* [THE TASK]:
Lines to restate from the data below: from the one containing "(s.releaseLine).sequencer = s.sequencer := rfl" to the one containing "(s.releaseLine).generators = s.generators := rfl", both included. Give them again exactly, and only them.

Collection entries
——

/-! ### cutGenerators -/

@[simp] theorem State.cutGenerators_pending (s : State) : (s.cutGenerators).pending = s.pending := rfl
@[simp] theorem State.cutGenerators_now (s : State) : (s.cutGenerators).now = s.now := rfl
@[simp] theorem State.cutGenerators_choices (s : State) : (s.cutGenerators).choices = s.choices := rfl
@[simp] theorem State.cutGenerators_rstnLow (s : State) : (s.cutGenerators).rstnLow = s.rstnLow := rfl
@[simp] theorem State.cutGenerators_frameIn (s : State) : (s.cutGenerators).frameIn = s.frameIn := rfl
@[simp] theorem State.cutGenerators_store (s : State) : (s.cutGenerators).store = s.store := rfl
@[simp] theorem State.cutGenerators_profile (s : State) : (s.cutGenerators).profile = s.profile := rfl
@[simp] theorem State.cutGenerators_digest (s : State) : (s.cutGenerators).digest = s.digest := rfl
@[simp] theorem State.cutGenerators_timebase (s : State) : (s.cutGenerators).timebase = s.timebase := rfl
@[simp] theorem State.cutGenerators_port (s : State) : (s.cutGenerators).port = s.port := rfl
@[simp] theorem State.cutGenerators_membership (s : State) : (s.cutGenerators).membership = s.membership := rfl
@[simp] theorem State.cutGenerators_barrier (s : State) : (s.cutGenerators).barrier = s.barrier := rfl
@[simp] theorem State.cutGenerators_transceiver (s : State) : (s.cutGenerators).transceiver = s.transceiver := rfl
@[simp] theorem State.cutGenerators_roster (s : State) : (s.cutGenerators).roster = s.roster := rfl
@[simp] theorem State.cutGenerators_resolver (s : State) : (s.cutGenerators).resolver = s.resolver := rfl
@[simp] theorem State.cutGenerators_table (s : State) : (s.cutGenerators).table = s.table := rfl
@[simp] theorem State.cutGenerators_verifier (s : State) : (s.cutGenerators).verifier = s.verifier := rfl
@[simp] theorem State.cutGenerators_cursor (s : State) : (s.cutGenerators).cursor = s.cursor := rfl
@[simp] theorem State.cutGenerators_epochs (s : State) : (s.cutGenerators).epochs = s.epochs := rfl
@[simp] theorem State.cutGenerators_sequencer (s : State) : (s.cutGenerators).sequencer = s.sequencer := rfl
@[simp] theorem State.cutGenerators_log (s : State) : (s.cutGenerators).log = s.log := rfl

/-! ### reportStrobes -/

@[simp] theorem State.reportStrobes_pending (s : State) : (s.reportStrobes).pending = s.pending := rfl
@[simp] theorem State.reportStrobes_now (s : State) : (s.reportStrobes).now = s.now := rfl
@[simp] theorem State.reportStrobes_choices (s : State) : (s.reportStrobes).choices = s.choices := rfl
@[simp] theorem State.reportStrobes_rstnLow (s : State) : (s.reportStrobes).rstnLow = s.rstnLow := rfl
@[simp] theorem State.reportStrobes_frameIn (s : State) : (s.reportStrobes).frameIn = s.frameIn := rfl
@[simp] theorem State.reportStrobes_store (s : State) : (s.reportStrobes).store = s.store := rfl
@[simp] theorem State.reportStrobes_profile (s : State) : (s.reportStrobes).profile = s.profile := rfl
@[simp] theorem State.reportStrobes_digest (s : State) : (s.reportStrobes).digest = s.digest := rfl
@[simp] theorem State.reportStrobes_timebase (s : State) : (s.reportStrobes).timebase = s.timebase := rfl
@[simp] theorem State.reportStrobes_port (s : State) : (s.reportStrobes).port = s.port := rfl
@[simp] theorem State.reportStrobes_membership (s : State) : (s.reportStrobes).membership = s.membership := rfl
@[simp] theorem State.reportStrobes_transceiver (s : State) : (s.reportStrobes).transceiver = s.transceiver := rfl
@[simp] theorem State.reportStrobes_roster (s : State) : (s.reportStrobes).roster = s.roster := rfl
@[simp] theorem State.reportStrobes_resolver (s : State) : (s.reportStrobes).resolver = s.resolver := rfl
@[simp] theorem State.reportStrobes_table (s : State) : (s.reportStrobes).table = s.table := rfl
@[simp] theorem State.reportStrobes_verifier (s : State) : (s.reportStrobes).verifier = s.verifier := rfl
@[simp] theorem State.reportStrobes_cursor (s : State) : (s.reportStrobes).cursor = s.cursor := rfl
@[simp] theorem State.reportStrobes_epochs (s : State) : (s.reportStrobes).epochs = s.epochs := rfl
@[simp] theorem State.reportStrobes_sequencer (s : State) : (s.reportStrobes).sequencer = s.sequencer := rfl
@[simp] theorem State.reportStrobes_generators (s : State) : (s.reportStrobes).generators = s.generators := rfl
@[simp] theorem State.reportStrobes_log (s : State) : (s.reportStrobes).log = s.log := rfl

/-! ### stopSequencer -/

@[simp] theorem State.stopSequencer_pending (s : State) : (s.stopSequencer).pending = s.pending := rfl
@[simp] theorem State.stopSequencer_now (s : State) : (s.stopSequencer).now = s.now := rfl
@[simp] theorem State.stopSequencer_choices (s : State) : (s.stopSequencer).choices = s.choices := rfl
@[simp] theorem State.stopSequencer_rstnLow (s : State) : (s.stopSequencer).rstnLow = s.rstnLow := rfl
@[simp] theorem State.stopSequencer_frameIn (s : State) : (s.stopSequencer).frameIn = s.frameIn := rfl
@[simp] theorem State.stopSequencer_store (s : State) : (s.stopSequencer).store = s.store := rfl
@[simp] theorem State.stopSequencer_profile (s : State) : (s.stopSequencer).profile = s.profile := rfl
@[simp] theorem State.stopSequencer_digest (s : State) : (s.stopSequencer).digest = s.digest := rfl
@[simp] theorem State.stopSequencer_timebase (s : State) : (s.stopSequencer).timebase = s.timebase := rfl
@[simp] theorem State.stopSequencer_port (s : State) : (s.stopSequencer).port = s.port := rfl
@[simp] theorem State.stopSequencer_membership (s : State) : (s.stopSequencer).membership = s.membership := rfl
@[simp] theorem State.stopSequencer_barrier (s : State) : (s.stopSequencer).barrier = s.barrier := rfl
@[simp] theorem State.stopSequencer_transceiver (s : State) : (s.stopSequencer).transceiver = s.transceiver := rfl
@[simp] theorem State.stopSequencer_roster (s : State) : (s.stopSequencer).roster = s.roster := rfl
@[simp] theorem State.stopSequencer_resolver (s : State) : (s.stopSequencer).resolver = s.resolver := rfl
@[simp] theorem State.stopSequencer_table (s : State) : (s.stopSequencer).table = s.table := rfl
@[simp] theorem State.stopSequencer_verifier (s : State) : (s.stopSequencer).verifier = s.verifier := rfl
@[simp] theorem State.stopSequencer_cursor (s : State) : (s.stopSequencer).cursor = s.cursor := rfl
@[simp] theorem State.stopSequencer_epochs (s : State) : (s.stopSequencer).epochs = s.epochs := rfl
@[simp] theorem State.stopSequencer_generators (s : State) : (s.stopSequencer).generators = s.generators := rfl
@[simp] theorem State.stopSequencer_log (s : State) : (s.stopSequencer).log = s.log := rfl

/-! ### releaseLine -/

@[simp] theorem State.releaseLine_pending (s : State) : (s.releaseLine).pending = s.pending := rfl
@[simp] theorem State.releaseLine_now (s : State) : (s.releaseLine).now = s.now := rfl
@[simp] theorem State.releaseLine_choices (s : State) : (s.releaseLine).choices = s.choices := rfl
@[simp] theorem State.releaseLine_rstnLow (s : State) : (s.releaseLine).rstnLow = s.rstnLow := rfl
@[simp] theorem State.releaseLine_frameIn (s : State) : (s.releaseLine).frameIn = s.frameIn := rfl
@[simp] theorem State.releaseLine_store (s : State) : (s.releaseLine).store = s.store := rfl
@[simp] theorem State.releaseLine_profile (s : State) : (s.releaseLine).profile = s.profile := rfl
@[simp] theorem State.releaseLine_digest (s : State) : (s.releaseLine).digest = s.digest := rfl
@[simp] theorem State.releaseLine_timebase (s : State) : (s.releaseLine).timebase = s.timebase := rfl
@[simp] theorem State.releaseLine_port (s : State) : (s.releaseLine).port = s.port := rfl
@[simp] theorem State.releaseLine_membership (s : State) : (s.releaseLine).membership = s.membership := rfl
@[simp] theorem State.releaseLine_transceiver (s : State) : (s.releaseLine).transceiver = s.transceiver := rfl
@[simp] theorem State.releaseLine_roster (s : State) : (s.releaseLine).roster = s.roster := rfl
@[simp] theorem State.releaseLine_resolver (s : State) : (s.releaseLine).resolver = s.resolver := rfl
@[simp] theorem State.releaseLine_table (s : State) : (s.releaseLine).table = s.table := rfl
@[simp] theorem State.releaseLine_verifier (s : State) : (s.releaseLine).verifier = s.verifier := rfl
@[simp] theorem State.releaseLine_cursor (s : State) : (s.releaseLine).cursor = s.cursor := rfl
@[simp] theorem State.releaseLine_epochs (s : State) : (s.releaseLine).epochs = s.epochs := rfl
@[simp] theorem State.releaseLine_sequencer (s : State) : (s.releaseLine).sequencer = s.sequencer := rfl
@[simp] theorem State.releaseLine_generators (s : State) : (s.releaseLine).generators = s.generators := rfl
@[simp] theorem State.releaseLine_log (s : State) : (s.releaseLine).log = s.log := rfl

——

* [TASK ANSWER]:
@[simp] theorem State.releaseLine_sequencer (s : State) : (s.releaseLine).sequencer = s.sequencer := rfl
@[simp] theorem State.releaseLine_generators (s : State) : (s.releaseLine).generators = s.generators := rfl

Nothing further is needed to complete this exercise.